Я говорил от имени России, Ее уполномочен правотой, Чтоб излагать с достойной прямотой Ее приказов формулы простые. Я был политработником. Три года — Сорок второй и два еще потом. Политработа — трудная работа. Работали ее таким путем: Стою перед шеренгами неплотными, Рассеянными час назад в бою, Перед голодными, перед холодными, Голодный и холодный. Так! Стою. Им хлеб не выдан, им патрон недодано. Который день поспать им не дают. И я напоминаю им про родину. Молчат. Поют. И в новый бой идут. Все то, что в письмах им писали из дому, Все то, что в песнях с их судьбой сплелось, Все это снова, заново и сызнова, Коротким словом — родина — звалось. Я этот день, Воспоминанье это, Как справку собираюсь предъявить, Затем, чтоб в новой должности — поэта — От имени России говорить. Судьба детских воздушных шаров
Если срываются с ниток шары, то ли от дикой июльской жары, то ли от качества ниток плохого, то ли от вдаль устремленья лихого, — все они в тучах не пропадут, даже когда в облаках пропадают, лопнуть — не лопнут, не вовсе растают. Все они к летчикам мертвым придут. Летчикам наших воздушных флотов, испепеленным, сожженным, спаленным, детские шарики вместо цветов. Там, в небесах, собирается пленум, форум, симпозиум разных цветов. Разных раскрасок и разных сортов. Там получают летнабы[5] шары, и бортрадисты, и бортмеханики: все, кто разбился, все, кто без паники переселился в иные миры. Все получают по детскому шару, с ниткой оборванною при нем: все, кто не вышел тогда из пожара, все, кто ушел, полыхая огнем. Кропотово
Кроме крыши рейхстага, брянских лесов, севастопольской канонады, есть фронты, не подавшие голосов. Эти тоже выслушать надо. Очень многие знают, где оно, безымянное Бородино: это — Кропотово, возле Ржева, от дороги свернуть налево. Там домов не более двадцати было. Сколько осталось — не знаю.
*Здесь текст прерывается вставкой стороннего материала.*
-- ==== Sys2Proof/Certificates/Slice0/Obligations.lean ====
section
/-! DEFINITION. The statements about the block, for the provers. `u` names a block after its command has been taken. -/

open Sys2Proof Sys2Proof.Machine

/-- For every command `c` and every block, a step of the block with `c` at the front of its queue is the command run on the block with the
queue's rest; a step with an empty queue answers the block as it is (the model's choice, log 1). -/
def Obligations.StepRunsTheFrontCommandOrIdles : Prop :=
  (∀ (c : Instr) (q : List Instr) (s : State), step { s with pending := c :: q } = exec c { s with pending := q }) ∧
  (∀ s : State, s.pending = [] → step s = .next s)

/-- Every command answers a next state in every block: what the manual refuses, it answers with a status, an event or a dropped access, and
the block goes on. -/
def Obligations.EveryCommandAnswersANextState : Prop := ∀ (c : Instr) (s : State), ∃ t, exec c s = .next t

/-- After reset the queue and the record of what was sent are empty (the model's own fields, log 1 and log 5); no command has a sequence
number; every ring is disabled with a LOG2 of 6 and indices 0; the four increments are 2.0 ns and T0 is UNSET; only T2 counts as set;
the event masks, the limits of the time bases, the holdover and servo times, and the check-value units stand at their tables' reset
values; the module is in cast-on, in Run, with all fifteen domains on and none isolated. -/
def Obligations.ResetHoldsTheTabledValues : Prop :=
  State.reset.pending = [] ∧ State.reset.outbox = [] ∧ State.reset.hif.cmdSeq = 0 ∧ State.reset.hif.outst = [] ∧
  (∀ fn r, (ringGet State.reset fn r).en = false ∧ (ringGet State.reset fn r).log2 = 6 ∧ (ringGet State.reset fn r).prod = 0 ∧
    (ringGet State.reset fn r).cons = 0 ∧ (ringGet State.reset fn r).stopped = false ∧ (ringGet State.reset fn r).discards = 0) ∧
  (∀ n, (tbGet State.reset.tb n).inc = 0x200000000 ∧ (tbGet State.reset.tb n).thr = 1000 ∧ tbNs (tbGet State.reset.tb n) = 0) ∧
  State.reset.tb.state = .unset ∧ State.reset.tb.t2.set = true ∧ State.reset.tb.t0.set = false ∧ State.reset.tb.t1.set = false ∧ State.reset.tb.t3.set = false ∧
  State.reset.tb.holdLimit = 1000 ∧ State.reset.tb.servoTmo = 2000 ∧ State.reset.tb.refStab = 100 ∧ State.reset.tb.pairLimit = 2000 ∧
  State.reset.hif.mask0 = [0xFFFFFFFF, 0xFFFFFFFF, 0xFFFFFFFF, 0xFFFFFFFF] ∧ State.reset.hif.mask2 = [0, 0, 0, 0] ∧
  State.reset.hif.mask1 = [0xFF6E67FE, 0x0FD8F377, 0x00120000, 0] ∧ State.reset.hif.allow1 = State.reset.hif.mask1 ∧
  (∀ u, (cvuGet State.reset u).poly = 0 ∧ cvuRes (cvuGet State.reset u) = 0 ∧ (cvuGet State.reset u).aliveEn = false) ∧
  State.reset.pwr.mode = .castOn ∧ State.reset.pwr.state = .run ∧ State.reset.pwr.domains = 0x7FFF ∧ State.reset.pwr.iso = 0 ∧ State.reset.mem.hbm = []

/-- The invariant of the block (`State.Good`: memory in its canonical form, lawful windows, sound time bases, no packet-out sequence number) holds right after
reset. -/
def Obligations.ResetIsGood : Prop := State.reset.Good

/-- From every block that meets the invariant, whatever command stands at the front of the queue, a step answers a block that meets it:
the memory's list stays sorted without a listed zero, no two enabled windows share a device address or a row, no time base reaches a whole second in its nanoseconds, every increment, also one
that waits for its tick, stays in the range of its base, no load or step waits to move T2, and no command ever bears 0xFFFFFFFF. -/
def Obligations.EveryStepKeepsTheInvariant : Prop := ∀ s t : State, s.Good → step s = .next t → t.Good

/-- Every block that steps reach from one that meets the invariant meets it, and the sequence number that it would give next is neither 0
nor 0xFFFFFFFF (R533). -/
def Obligations.ReachableBlocksGiveLawfulNumbers : Prop :=
  ∀ s t : State, s.Good → Reaches s t → t.Good ∧ nextSeq t.hif.cmdSeq ≠ 0xFFFFFFFF ∧ nextSeq t.hif.cmdSeq ≠ 0

/-- In a block that meets the invariant, a command leaves the queue as it stands, keeps everything already sent in its order and only adds to
it, and never takes an open value twice: the count of those taken does not fall. The three are the model's own fields (logs 1 and 5). -/
def Obligations.CommandsKeepTheQueueAndTheRecord : Prop :=
  ∀ (c : Instr) (s t : State), s.Good → exec c s = .next t → t.pending = s.pending ∧ s.outbox <+: t.outbox ∧ s.free ≤ t.free

/-- Taking a command from any port, whatever it is and whether or not it is accepted, gives it the next value of one counter, which HIF_CMD_SEQ
shows and which reads 0 after reset: one more, but 1 after 0xFFFFFFFE, so never 0 or 0xFFFFFFFF from a lawful number, and 1 for the first. A completion returns its command's number in SEQ. Beside it, taking a command moves only the consumer index of its own ring, by
one, and the place served last: every other ring, and everything outside the host interface, stays. -/
def Obligations.TakingGivesTheNextSequenceNumber : Prop :=
  (∀ (c : Cmd) (s : State), s.hif.cmdSeq ≠ 0xFFFFFFFF →
    (takeCmd c s).hif.cmdSeq = (if s.hif.cmdSeq = 0xFFFFFFFE then 1 else s.hif.cmdSeq + 1) ∧
    (takeCmd c s).hif.cmdSeq ≠ 0 ∧ (takeCmd c s).hif.cmdSeq ≠ 0xFFFFFFFF) ∧
  (∀ (c : Cmd) (s : State), c.port ≠ .maint →
    (ringGet (takeCmd c s) (portFn c.port) c.ring).cons = (ringGet s (portFn c.port) c.ring).cons + 1 ∧
    (ringGet (takeCmd c s) (portFn c.port) c.ring).prod = (ringGet s (portFn c.port) c.ring).prod) ∧
  (∀ (c : Cmd) (s : State) (fn r : Nat), fn < 2 → (c.port = .maint ∨ fn ≠ portFn c.port ∨ r ≠ c.ring) →
    ringGet (takeCmd c s) fn r = ringGet s fn r) ∧
  (∀ (init : Nat) (s : State), regPeek 0x3800 init s = some s.hif.cmdSeq) ∧ regPeek 0x3800 0 State.reset = some 0 ∧
  (∀ (tag : W16) (st ring op : Nat) (seq cons det : W32) (res : List W32), wd (cplWords tag st ring op seq cons det res) 2 = seq) ∧
  (∀ (c : Cmd) (s : State), ∃ h, takeCmd c s = { s with hif := h } ∧ h.outst = s.hif.outst ∧ h.windows = s.hif.windows ∧
    h.mask0 = s.hif.mask0 ∧ h.mask1 = s.hif.mask1 ∧ h.mask2 = s.hif.mask2 ∧ h.allow1 = s.hif.allow1 ∧ h.pf1 = s.hif.pf1 ∧
    h.fn0.msix = s.hif.fn0.msix ∧ h.fn1.msix = s.hif.fn1.msix ∧ h.pendLo = s.hif.pendLo ∧ h.shadow = s.hif.shadow ∧
    h.scratch = s.hif.scratch ∧ h.cvu = s.hif.cvu ∧ h.maintWait = s.hif.maintWait)

/-- Where the completion ring of a function's command has room and signals nothing, the answer of the command, a success or a refusal other than NOT_PERMITTED, is one descriptor written
at that ring's producer index: TAG, STATUS, RING and OPCODE, the command's sequence number, the consumer index after it, DETAIL and the ten result
words at their places, with the phase bit of that index; the index advances by one, and beside that ring and the record of what was sent
nothing changes. -/
def Obligations.CompletionIsOneDescriptorWithItsFields : Prop :=
  ∀ (op : Nat) (c : Cmd) (s u : State) (q : Nat) (x : Ring) (res : List W32) (r : Reply) (st : Nat) (det : W32),
    ((r = .ok res ∧ st = 0 ∧ det = 0) ∨ (r = .no st det ∧ res = [] ∧ st < 256 ∧ st ≠ 2)) → c.port ≠ .maint → c.ring < 16 → op < 65536 → res.length ≤ 10 → q = cplRing u (portFn c.port) c.ring →
    x = ringGet u (portFn c.port) q → ringRoom x 1 = true → x.irqEn = false →
    ∃ ws, (answer op c s r u).outbox = u.outbox ++ [.desc (portFn c.port) q x.prod (slotAddr x x.prod) ws] ∧
      fld (wd ws 0) 31 16 = c.tag.toNat ∧ fld (wd ws 0) 15 8 = st ∧ fld (wd ws 0) 7 4 = c.ring ∧
      fld (wd ws 0) 0 0 = phaseBit x x.prod ∧ fld (wd ws 1) 31 16 = op ∧ wd ws 2 = (takeCmd c s).hif.cmdSeq ∧
      wd ws 3 = consOf c (takeCmd c s) ∧ wd ws 4 = det ∧ (∀ i, i < 10 → wd ws (6 + i) = wd res i) ∧
      (ringGet (answer op c s r u) (portFn c.port) q).prod = x.prod + 1 ∧
      (∀ fn k, fn < 2 → (fn ≠ portFn c.port ∨ k ≠ q) → ringGet (answer op c s r u) fn k = ringGet u fn k) ∧
      (∃ f0 f1 ob, answer op c s r u = { u with outbox := ob, hif := { u.hif with fn0 := f0, fn1 := f1 } } ∧
        f0.msix = u.hif.fn0.msix ∧ f1.msix = u.hif.fn1.msix ∧ f0.pba = u.hif.fn0.pba ∧ f1.pba = u.hif.fn1.pba)

/-- A command that its port can have taken, whatever its row does: an unlisted opcode is answered with BAD_OPCODE (9); a port without the right
with NOT_PERMITTED (2), beside which NOT_PERMITTED of kind 1 is raised; during cast-on every command but NOP, DEVICE_STATUS and FW_IDENT,
and during a transition every command but NOP, DEVICE_STATUS and POWER_STATE, with WRONG_MODE (6); a parameter record that could not be
read with DMA_ERROR (10). None of its work is done. UNKNOWN_OPCODE is the row of the first. -/
def Obligations.GatekeptCommandsDoNothing : Prop :=
  (∀ (op : Nat) (c : Cmd) (s : State), portReady c s = true → opPorts (op % 65536) = none →
    exec (.unknownOpcode op c) s = .next (answer (op % 65536) c s (.no 9 0) (takeCmd c s))) ∧
  (∀ (op : Nat) (work : Cmd → State → State × Reply) (c : Cmd) (s : State) (a b m : Bool), portReady c s = true →
    opPorts op = some (a, b, m) →
    ((match c.port with | .pf0 => a | .pf1 => b | .maint => m) = false →
      hostCommand op work c s = notPermitted (portInit c.port) 1 op (takeCmd c s).hif.cmdSeq c.tag.toNat
        (complete { port := c.port, ring := c.ring, opcode := op, tag := c.tag, seq := (takeCmd c s).hif.cmdSeq,
                    cons := consOf c (takeCmd c s), target := 0, src := c.src } 2 0 [] (takeCmd c s))) ∧
    ((match c.port with | .pf0 => a | .pf1 => b | .maint => m) = true →
      ((s.pwr.mode = .castOn ∧ op ∉ [0x0000, 0x0001, 0x0A02]) ∨ (s.pwr.trans.isSome = true ∧ op ∉ [0x0000, 0x0001, 0x0005]) →
        hostCommand op work c s = answer op c s (.no 6 0) (takeCmd c s)) ∧
      (s.pwr.mode ≠ .castOn → s.pwr.trans = none → opHasRecord op = true → c.record = none →
        hostCommand op work c s = answer op c s (.no 10 0) (takeCmd c s))))

/-- NOP succeeds and changes nothing. EVENT_MASK_SET of PF0 sets the mask of PF0, PF1's allowance, the maintenance mask or PF1's mask, by its
target 0 to 3; PF1's own, with target 3, sets its mask when it lies within the allowance; the maintenance port's own, with target 2, sets
the maintenance mask and makes its sender the destination. PF1_LIMITS_SET stores PF1's limits. SELFTEST, taken in Maintenance, waits among
the outstanding commands, and SELFTEST_END completes it with the failed tests among those selected. Beside the completion nothing else
changes. -/
def Obligations.GeneralCommandsChangeWhatTheyName : Prop :=
  (∀ (c : Cmd) (s : State), Taken 0x0000 c s → exec (.nop c) s = .next (answer 0x0000 c s (.ok []) (takeCmd c s))) ∧
  (∀ (c : Cmd) (s u : State), u = takeCmd c s → Taken 0x0002 c s →
    (c.port = .pf0 → cw c 2 = 0 → exec (.eventMaskSet c) s = .next (answer 0x0002 c s (.ok []) { u with hif := { u.hif with mask0 := maskWords c } })) ∧
    (c.port = .pf0 → cw c 2 = 1 → exec (.eventMaskSet c) s = .next (answer 0x0002 c s (.ok []) { u with hif := { u.hif with allow1 := maskWords c } })) ∧
    (c.port = .pf0 → cw c 2 = 2 → exec (.eventMaskSet c) s = .next (answer 0x0002 c s (.ok []) { u with hif := { u.hif with mask2 := maskWords c } })) ∧
    (c.port = .pf0 → cw c 2 = 3 → exec (.eventMaskSet c) s = .next (answer 0x0002 c s (.ok []) { u with hif := { u.hif with mask1 := maskWords c } })) ∧
    (c.port = .pf1 → cw c 2 = 3 → maskWithin (maskWords c) s.hif.allow1 = true →
      exec (.eventMaskSet c) s = .next (answer 0x0002 c s (.ok []) { u with hif := { u.hif with mask1 := maskWords c } })) ∧
    (c.port = .maint → cw c 2 = 2 →
      exec (.eventMaskSet c) s = .next (answer 0x0002 c s (.ok []) { u with hif := { u.hif with mask2 := maskWords c, maintDest := some c.src } }))) ∧
  (∀ (c : Cmd) (s u : State), u = takeCmd c s → Taken 0x0003 c s → (cw c 2).toNat < 16 → (cw c 3).toNat < 16 →
    (∀ i, i < 4 → limitBad c i = false) → (cw c 8).toNat ≤ 192 →
    exec (.pf1LimitsSet c) s = .next (answer 0x0003 c s (.ok []) { u with hif := { u.hif with pf1 :=
      { classes := (cw c 2).toNat, regions := (cw c 3).toNat, streams := (cw c 8).toNat,
        budgets := [(0, fld (cw c 4) 15 0, fld (cw c 4) 31 16), (1, fld (cw c 5) 15 0, fld (cw c 5) 31 16),
                    (2, fld (cw c 6) 15 0, fld (cw c 6) 31 16), (3, fld (cw c 7) 15 0, fld (cw c 7) 31 16)] } } })) ∧
  (∀ (c : Cmd) (s : State), Taken 0x0007 c s → s.pwr.mode = .maintenance →
    exec (.selftest c) s = .next (answer 0x0007 c s (.later (cw c 2).toNat []) (takeCmd c s))) ∧
  (∀ (failed : W32) (s : State) (o : Outst), outstOf 0x0007 s = some o →
    exec (.selftestEnd failed) s = .next (completeOutst o 0 0 [failed &&& w32 o.target] s))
У советской огромной земли — в груди то село, словно рана сквозная. Стопроцентно выбыли политруки. Девяносто пять — командиры. И село (головешки да угольки) из рук в руки переходило. А медали за Кропотово нет? Нет, за него не давали медали. Я пишу, а сейчас там, конечно, рассвет и ржаные желтые дали, и, наверно, комбайн идет по ржи или трактор пни корчует, и свободно проходят все рубежи, и не знают, не слышат, не чуют. Кельнская яма
Нас было семьдесят тысяч пленных В большом овраге с крутыми краями. Лежим, безмолвно и дерзновенно. Мрем с голодухи в Кельнской яме. Над краем оврага утоптана площадь — До самого края спускается криво. Раз в день на площадь выводят лошадь, Живую сталкивают с обрыва. Пока она свергается в яму, Пока ее делим на доли неравно, Пока по конине молотим зубами, — О бюргеры Кельна, да будет вам срамно! О граждане Кельна, как же так? Вы, трезвые, честные, где же вы были, Когда, зеленее, чем медный пятак, Мы в Кельнской яме с голоду выли? Собрав свои последние силы, Мы выскребли надпись на стенке отвесной, Короткую надпись над нашей могилой — Письмо солдату страны Советской. «Товарищ боец, остановись над нами, Над нами, над нами, над белыми костями. Нас было семьдесят тысяч пленных, Мы пали за родину в Кельнской яме!» Когда в подлецы вербовать нас хотели, Когда нам о хлебе кричали с оврага, Когда патефоны о женщинах пели, Партийцы шептали: «Ни шагу, ни шагу…» Читайте надпись над нашей могилой! Да будем достойны посмертной славы! А если кто больше терпеть не в силах, Партком разрешает самоубийство слабым. О вы, кто наши души живые Хотели купить за похлебку с кашей, Смотрите, как, мясо с ладони выев, Кончают жизнь товарищи наши! Землю роем, скребем ногтями, Стоном стонем в Кельнской яме, Но все остается — как было, как было! — Каша с вами, а души с нами. «Расстреливали Ваньку-взводного…»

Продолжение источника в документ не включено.